> _What you need to do_: Return the lines below that contain the word "addr".

○ ○ ○

/-- PARALLEL_DETECT_STEP (R105): the port settles on its candidate, or tries the next. -/
def execParallelDetectStep (e : EngId) (port : Fin 34) (locked : Bool) (s : State) : Host.Outcome State Fault Refusal :=
  onEngine e s fun s =>
    let p := port.val
    let q := (s.eng e).port p
    let cs := candidates q
    if p ≥ 32 ∨ q.up ∨ q.mode ≠ 13 ∨ q.modeNow ≠ 13 ∨ cs = [] then s
    else if locked then
      let m := cs.getD q.candidate 1
      settle e p (s.modEng e fun x => enterCoding p (x.modPort p fun q =>
        { q with modeNow := m, fecNow := fecOf m, signal := true, lock := true, anState := if m = 1 then 1 else 0, cause := 2 }))
    else s.modEng e fun x => x.modPort p fun q => { q with candidate := (q.candidate + 1) % cs.length, cause := 7 }

/-! ## Register clears -/

/-- Bits of PORT_LINK_CHG written 1. -/
def execPortLinkChgClear (e : EngId) (mask : Word) (s : State) : Host.Outcome State Fault Refusal :=
  onEngine e s fun s => s.modEng e fun x =>
    (List.range 32).foldl (fun y p => if flag mask p then y.modPort p fun q => { q with chg := false } else y) x

/-- H0_CHG (bit 2) and H1_CHG (bit 3) written 1. -/
def execHostLinkChgClear (e : EngId) (mask : Word) (s : State) : Host.Outcome State Fault Refusal :=
  onEngine e s fun s => s.modEng e fun x =>
    let y := if flag mask 2 then x.modPort 32 fun q => { q with chg := false } else x
    if flag mask 3 then y.modPort 33 fun q => { q with chg := false } else y

/-! ## PORT commands -/

/-- The bits of ADVERT that a mode allows (Table 3.5). -/
def advertMask (m : Nat) : Nat := if m = 11 then 0x0F else if m = 12 then 0xF0 else if m = 13 then 0x0B else 0

/-- The values PORT.SET_MODE refuses (Table 3.7). -/
def setModeBad (ps : List Word) : Bool :=
  let p := field (par ps 0) 5 0
  let w := par ps 1
  let m := field w 3 0
  let adv := field w 23 16
  let fec := field w 9 8
  let addr := field (par ps 2) 15 0 * 2 ^ 32 + (par ps 3).toNat
  decide (p > 31) || decide (m > 13) || (groupedMode m && p % 4 != 0) || (adv ||| advertMask m) != advertMask m
    || (decide (m ≥ 11) && adv == 0) || (m == 13 && fec == 3) || (decide (m ≤ 10) && fec != 0)
    || (flag w 30 && (decide (m < 4) || decide (m > 10))) || (m != 0 && (addr == 0 || addr / 2 ^ 40 % 2 == 1))

/-- The mode of a port set anew: down without a hold, flushed, negotiation begun (R114). -/
def changeMode (part : Part) (e : EngId) (p : Nat) (w : Word) (x : Engine) : Nat × Engine :=
  let set (q : PortState) : PortState :=
    { freshAn { q with mode := field w 3 0, train := flag w 30, advert := BitVec.ofNat 8 (field w 23 16), fecReq := field w 9 8 } with
      anRestarts := 0, debounce := false, holding := false }
  let cause := (set (x.port p)).cause
  let (n, y) := flushPort part e p (goDown part e p cause false x)
  (n, recomputeHr part (some p) ((enterCoding p (y.modPort p set)).modFc p fun f => pauseJudged { f with peerPause := none }))

/-- PORT.SET_MODE (R114). MODE_BEFORE is the MODE configured before, 11 to 13 also after it has resolved (DEDUCED, log 129). -/
def portSetModeSpec : CmdSpec :=
  { portSpec 0x0201 (lenIs 4) (fun ps => zeroBits ps 0 31 6 && zeroBits ps 1 29 24 && zeroBits ps 1 15 10 && zeroBits ps 1 7 4 && zeroBits ps 2 31 16)
      (fun ps => field (par ps 0) 5 0) (fun _ ps _ => rangeIf (setModeBad ps))
      (fun c ps s =>
        let p := field (par ps 0) 5 0
        let x := s.eng c.eng
        statusIf (groupedMode (field (par ps 1) 3 0) && [1, 2, 3].any fun i => (x.port (p + i)).mode != 0) .state)
      (fun c ps s =>
        let p := field (par ps 0) 5 0
        let w := par ps 1
        let x := s.eng c.eng
        let q := x.port p
        let same := q.mode == field w 3 0 && q.train == flag w 30 && q.advert.toNat == field w 23 16 && q.fecReq == field w 9 8 && !flag w 31
        let (n, y) := if same then (0, x) else changeMode s.part c.eng p w x
        let z := y.modPort p fun q => { q with addr := BitVec.ofNat 48 (field (par ps 2) 15 0 * 2 ^ 32 + (par ps 3).toNat) }
        .now (s.setEng c.eng z) [pack [(q.mode, 4), (field w 3 0, 0)], word n]) with
    absent := fun part ps =>
      let p := field (par ps 0) 5 0
      absentPort part p || (groupedMode (field (par ps 1) 3 0) && p % 4 == 0 && decide (p < 32) && !groupFitted part (p / 4)) }

/-- PORT.SET_LINK_TIMERS (Table 3.8): a hold already running takes the new time, and ends when it has passed. -/
def portSetLinkTimersSpec : CmdSpec :=
  portSpec 0x0202 (lenIs 3) (fun ps => zeroBits ps 0 31 6) (fun ps => field (par ps 0) 5 0)
    (fun _ ps _ => rangeIf (decide (field (par ps 0) 5 0 > 33) || decide ((par ps 1).toNat > 10000000) || decide ((par ps 2).toNat > 1000000)))
    neverJudge
    (fun c ps s => onSelf c (fun x =>
      let p := field (par ps 0) 5 0
      let y := x.modPort p fun q => { q with holdUs := (par ps 1).toNat, debounceUs := (par ps 2).toNat }
      let q := y.port p
      if q.holding && decide (q.holdStart + q.holdUs * us16 ≤ y.time.now16) then expireHold s.part c.eng p y else y) s)

/-- PORT.SET_TIME_LEVELS (Table 3.12). -/
def portSetTimeLevelsSpec : CmdSpec :=
  portSpec 0x0203 (lenIs 2) (fun ps => zeroBits ps 0 31 16 && zeroBits ps 0 11 11 && zeroBits ps 0 7 6)
    (fun ps => field (par ps 0) 5 0)
    (fun _ ps _ =>
      let f := field (par ps 0) 10 8
      rangeIf (decide (field (par ps 0) 5 0 > 31) || decide (f ≥ 4) || !hasLevel (BitVec.ofNat 4 (field (par ps 0) 15 12)) f
        || decide ((par ps 1).toNat > 60000)))
    neverJudge
    (fun c ps s =>
      let p := field (par ps 0) 5 0
      let new := BitVec.ofNat 4 (field (par ps 0) 15 12)
      let was := ((s.eng c.eng).port p).ahnud.allowed
      let s1 := s.modEng c.eng fun x => x.modAhnud p fun a =>
        { a with allowed := new, fallback := field (par ps 0) 10 8, waitMs := (par ps 1).toNat }
      .now (if was = new then s1 else localChanged c.eng p s1) [])

/-- PORT.SET_AHNUD_ETYPE (R124, R139). -/
def portSetAhnudEtypeSpec : CmdSpec :=
  configSpec 0x0204 (lenIs 1) (fun ps => zeroBits ps 0 31 16)
    (fun c ps s =>
      let v := field (par ps 0) 15 0
      rangeIf (decide (v < 0x0600) || (etypeTaken (s.eng c.eng).parser v && v != (s.eng c.eng).ports.etype.toNat)))
    neverJudge
    (fun c ps s =>
      let old := (s.eng c.eng).ports.etype
      let v := field (par ps 0) 15 0
      let s1 := s.modEng c.eng fun x =>
        { x with ports := { x.ports with etype := BitVec.ofNat 16 v }, parser := retypeGraphs v x.parser }
      let again (t : State) (p : Nat) : State := if ahnudOn (t.eng c.eng) p then enterOffering c.eng p true t else t
      .now ((List.range 32).foldl again s1) [old.setWidth 32])

end Sys2Proof.Machine
end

○ ○ ○

> _Written answer_:
  let addr := field (par ps 2) 15 0 * 2 ^ 32 + (par ps 3).toNat
    || (flag w 30 && (decide (m < 4) || decide (m > 10))) || (m != 0 && (addr == 0 || addr / 2 ^ 40 % 2 == 1))
        let z := y.modPort p fun q => { q with addr := BitVec.ofNat 48 (field (par ps 2) 15 0 * 2 ^ 32 + (par ps 3).toNat) }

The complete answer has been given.